In “What It Takes,” a teenage girl navigates race and class as the school’s pot dealer. “The Someday Cat” follows a small girl terrified of being given away by her neglectful mother. “Three Views of a Pond” is a meditation on the healing time brings for a college student considering suicide. And in “Animals,” a child wrestles with the contradictions inherent in her family’s relationship with the farm animals they both care for and kill.

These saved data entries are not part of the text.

-- ==== Sys2Proof/Machine/Jtag.lean ====
section
/-! DEFINITION. The test access port (R411, R430, R431): its instructions, the identification register, the freeze segments and the
black box read through it. -/

namespace Sys2Proof.Machine

/-! ### Loading an instruction (R430, R431) -/

/-- The TAP runs: the part is out of power-on reset. -/
def State.tapUp (s : State) : Bool := decide (s.power.phase ≠ .powerOn)

/-- The instruction register is loaded. -/
def State.loadIr (s : State) (i : JtagIr) : State := if s.tapUp then { s with jtag := { s.jtag with ir := i } } else s

/-- An instruction that only a fundamental reset admits, or BYPASS in its place (R431). -/
def State.loadScan (s : State) (i : JtagIr) : State := s.loadIr (if s.power.phase = .fundamental then i else .bypass)

/-- A data register shifts out, least significant bit first. -/
def State.shiftOut (s : State) (bits v : Nat) : State := s.emit (.jtag bits (leBytes ((bits + 7) / 8) v))

/-- The identification register (R430). -/
def State.idcode (s : State) : Nat :=
  s.objNat 0x1000 5 % 16 * 2 ^ 28 + s.deviceId * 2 ^ 12 + 0x3F3 * 2 + 1

/-- JTAG_EXTEST (R431). -/
def execJtagExtest (s : State) : Result := .next (s.loadScan .extest)

/-- JTAG_IDCODE (R430): the identification register is selected and shifts out. -/
def execJtagIdcode (s : State) : Result := .next (if s.tapUp then (s.loadIr .idcode).shiftOut 32 s.idcode else s)

/-- JTAG_SAMPLE_PRELOAD (R430). -/
def execJtagSamplePreload (s : State) : Result := .next (s.loadIr .sample)

/-- JTAG_CLAMP (R431). -/
def execJtagClamp (s : State) : Result := .next (s.loadScan .clamp)

/-- JTAG_HIGHZ (R431). -/
def execJtagHighz (s : State) : Result := .next (s.loadScan .highz)

/-- JTAG_EXTEST_PULSE (R431). -/
def execJtagExtestPulse (s : State) : Result := .next (s.loadScan .extestPulse)

/-- The opcodes of R411 and R430 that are not BYPASS. -/
def listedOpcode (n : Nat) : Bool := [0x00, 0x01, 0x02, 0x04, 0x05, 0x06, 0x20, 0x21, 0x22, 0x23].contains n

/-- JTAG_BYPASS (R430): 0xFF or an opcode that no table lists; a listed one belongs to another command. -/
def execJtagBypass (opcode : Byte) (s : State) : Result :=
  .next (if listedOpcode opcode.toNat then s else s.loadIr .bypass)

/-! ### Freeze segments (R411) -/

/-- Fields laid side by side, the first in the least significant bits: pairs of a width and a value. -/
def packBits : List (Nat × Nat) → Nat
  | [] => 0
  | (w, v) :: fs => v % 2 ^ w + 2 ^ w * packBits fs

/-- Segment 0: the freeze itself. -/
def Freeze.segment (f : Freeze) : List (Nat × Nat) :=
  [(64, f.timeword.toNat), (32, f.epoch.toNat), (8, b2n f.full), (8, b2n f.byReg), (16, Config.chainVersion)]

/-- A deferred advance as five bits: its target, and whether one is pending. -/
def Stair.pendingBits (x : Stair) : Nat :=
  match x.deferred with
  | some d => d.target.val + 16
  | none => 0

/-- Segments 1 and 2: the staircase of a die. -/
def DieSt.stairSegment (d : DieSt) : List (Nat × Nat) :=
  let x := d.stair
  let knots := (List.range 8).map (fun i => (256, match x.knotQueue[i]? with
    | some k => leNat (knotBytes k)
    | none => 0))
  [(4, x.chamber.val), (5, x.pendingBits), (1, b2n x.qualifier)] ++ x.counters.toList.map (fun c => (48, c))
    ++ x.timers.toList.map (fun t => (48, timerAt t d.convoy.pos)) ++ knots

/-- The basin address of a slot of window 0. -/
def Window.slotAddr (w : Window) (slot : Nat) : Nat := (w.base + slot) * 4096

/-- The oldest slot of window 0: the next to be written where the ring holds none. -/
def Window.oldestSlot (w : Window) : Nat :=
  match w.ring with
  | m :: _ => m.slot
  | [] => w.next

/-- The transition records of a strand that wait in the encoder (R99). -/
def DieSt.encoderFill (d : DieSt) (id : Nat) : Nat :=
  match mget id d.store.streams with
  | some x => x.encoder.length
  | none => 0

/-- Segments 3 and 4: the capture of a die. -/
def DieSt.captureSegment (d : DieSt) (die : Die) : List (Nat × Nat) :=
  [(3, d.state.code), (48, d.lastSample), (15, d.backlog), (26, d.win.slotAddr d.win.next), (26, d.win.slotAddr d.win.oldestSlot),
    (11, d.store.events.length)] ++ (List.range 8).map (fun j => (14, d.encoderFill (8 * die.val + j)))

/-- Segment 5, one PLL: `hold` is its hold code. -/
def Pll.segment (p : Pll) (hold : Nat) : List (Nat × Nat) := [(3, p.state.code), (10, p.n), (6, p.band), (12, p.vtune), (12, hold)]

/-- The code of a PLL's hold DAC: in a coast the tuning voltage that it holds (R312); in other states a free value (assumption 5). -/
def Pll.holdCode (p : Pll) (free : Nat) : Nat := if p.state = .coast then p.vtune else free

/-- Segment 5: the PLLs; those of the hub in full scope only. -/
def State.pllSegment (s : State) (full : Bool) : List (Nat × Nat) :=
  (List.finRange 13).flatMap (fun i => if full || decide (i.val < 2) then s.clocks.plls[i].segment (s.clocks.plls[i].holdCode (Config.freeNat (s.fresh + i.val)))
    else [(43, 0)])

/-- Segment 6: the DMA channels. -/
def State.dmaSegment (s : State) : List (Nat × Nat) :=
  (List.finRange 8).flatMap (fun k =>
    [(16, s.pcie.dma[k].prod), (16, s.pcie.dma[k].cons), (32, (s.readDma k 0x18).toNat), (7, s.pcie.outstanding k)])

/-- Segment 7: the deep store's ports. The model holds the request at a port's head. -/
def State.portSegment (s : State) : List (Nat × Nat) :=
  (List.finRange 8).flatMap (fun p =>
    match s.deep.ports[p] with
    | some r => [(8, 1), (32, (s.now - r.entered) / ns 1), (2, r.urgency)]
    | none => [(8, 0), (32, 0), (2, 0)])

/-- Segment 8: the time base. -/
def State.timeSegment (s : State) : List (Nat × Nat) := [(80, s.tb.acc.toNat), (48, s.tb.inc), (2, s.tb.state.code)]

/-- The contents of a segment under a freeze: the hub's segments are zero in capture scope. -/
def State.segment (s : State) (f : Freeze) (n : Nat) : List (Nat × Nat) :=
  match n with
  | 0 => f.segment
  | 1 => s.dies[0].stairSegment
  | 2 => s.dies[1].stairSegment
  | 3 => s.dies[0].captureSegment 0
  | 4 => s.dies[1].captureSegment 1
  | 5 => s.pllSegment f.full
  | 6 => if f.full then s.dmaSegment else []
  | 7 => if f.full then s.portSegment else []
  | 8 => if f.full then s.timeSegment else []
  | _ => []

/-- The length of a segment in bits; a segment that the table lacks has none. -/
def segmentBits (n : Nat) : Nat :=
  match n with
  | 0 => 128
  | 1 => 2826
  | 2 => 2826
  | 3 => 241
  | 4 => 241
  | 5 => 559
  | 6 => 568
  | 7 => 336
  | 8 => 130
  | _ => 0

/-- FRZ_SEG (R411): the segment number. -/
def execFrzSeg (seg : Byte) (s : State) : Result :=
  .next (if s.tapUp then { s with jtag := { s.jtag with ir := .frzSeg, seg := seg.toNat } } else s)

/-- The free values of segment 5 are drawn. -/
def State.drawHold (s : State) : State := if s.jtag.seg = 5 then { s with fresh := s.fresh + 13 } else s

/-- FRZ_READ (R411): the selected segment shifts out; zeros outside a freeze. -/
def execFrzRead (s : State) : Result :=
  .next (if s.tapUp then
    let v := match s.health.freeze with
      | some f => packBits (s.segment f s.jtag.seg)
      | none => 0
    ((s.loadIr .frzRead).drawHold).shiftOut (segmentBits s.jtag.seg) v
  else s)

/-! ### The black box (R411) -/

/-- BB_ADDR (R411): the entry index. -/
def execBbAddr (index : BitVec 16) (s : State) : Result :=
  .next (if s.tapUp then { s with jtag := { s.jtag with ir := .bbAddr, bbIndex := index.toNat } } else s)

/-- The entry at an index: a slot, or a place of the ring from 1,024 on. -/
def State.bbAt (s : State) (i : Nat) : List Byte := if i < 1024 then bbPlace s.health.slots i else bbPlace s.health.ring (i - 1024)

/-- BB_READ (R411): the addressed entry shifts out, in OFF and under reset too. -/
def execBbRead (s : State) : Result :=
  .next (if s.tapUp then (s.loadIr .bbRead).emit (.jtag 512 (s.bbAt s.jtag.bbIndex)) else s)

end Sys2Proof.Machine
end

In barnyards, office buildings, and dilapidated houses, Smith’s characters fight for happiness and survival, and the choices they make reveal the power of instinct to save or destroy. Whether she’s writing about wives struggling with love, teenage girls resisting authority, or men and women reeling from loss, Smith illuminates her characters with pointed, gorgeous language and searing insight. Rutting Season is “an arresting debut short story collection…At once powerful and delicate, compassionate and clear-eyed, this book is sure to breed interest in a new literary voice” (Kirkus Reviews, starred review).
PUBLISHERS WEEKLY
In Smith's unsettling debut, characters must confront the most basic, animal sides of themselves as they navigate crisis and tragedy, whether it is a husband's sudden death, workplace tension, or a police face-off. In the title story, Carl's boss Ray is constantly giving him a hard time, and one incident in front of Ray's work crush may be the final straw. "The Someday Cat" and "You the Animal" make for an intriguing pair of stories though they both center on the same climactic moment, they are told from two opposing viewpoints. In "The Someday Cat," Janie's siblings are being put up for adoption one by one, and so her mother brings home a kitten to placate the children who are left. In "You the Animal," readers meet Jared, who's about to be married and on the verge of quitting his job at the Department of Children and Families, which is where readers learn there's something a little more sinister at play at Janie's house. At their best, Smith's characters skate the razor-thin line of brutality in a way that's both chilling and compelling, although secondary characters too often come across as one-dimensional. Still, this collection proves Smith is an uncommonly talented writer with a particularly sharp eye for the serrated edge of human nature.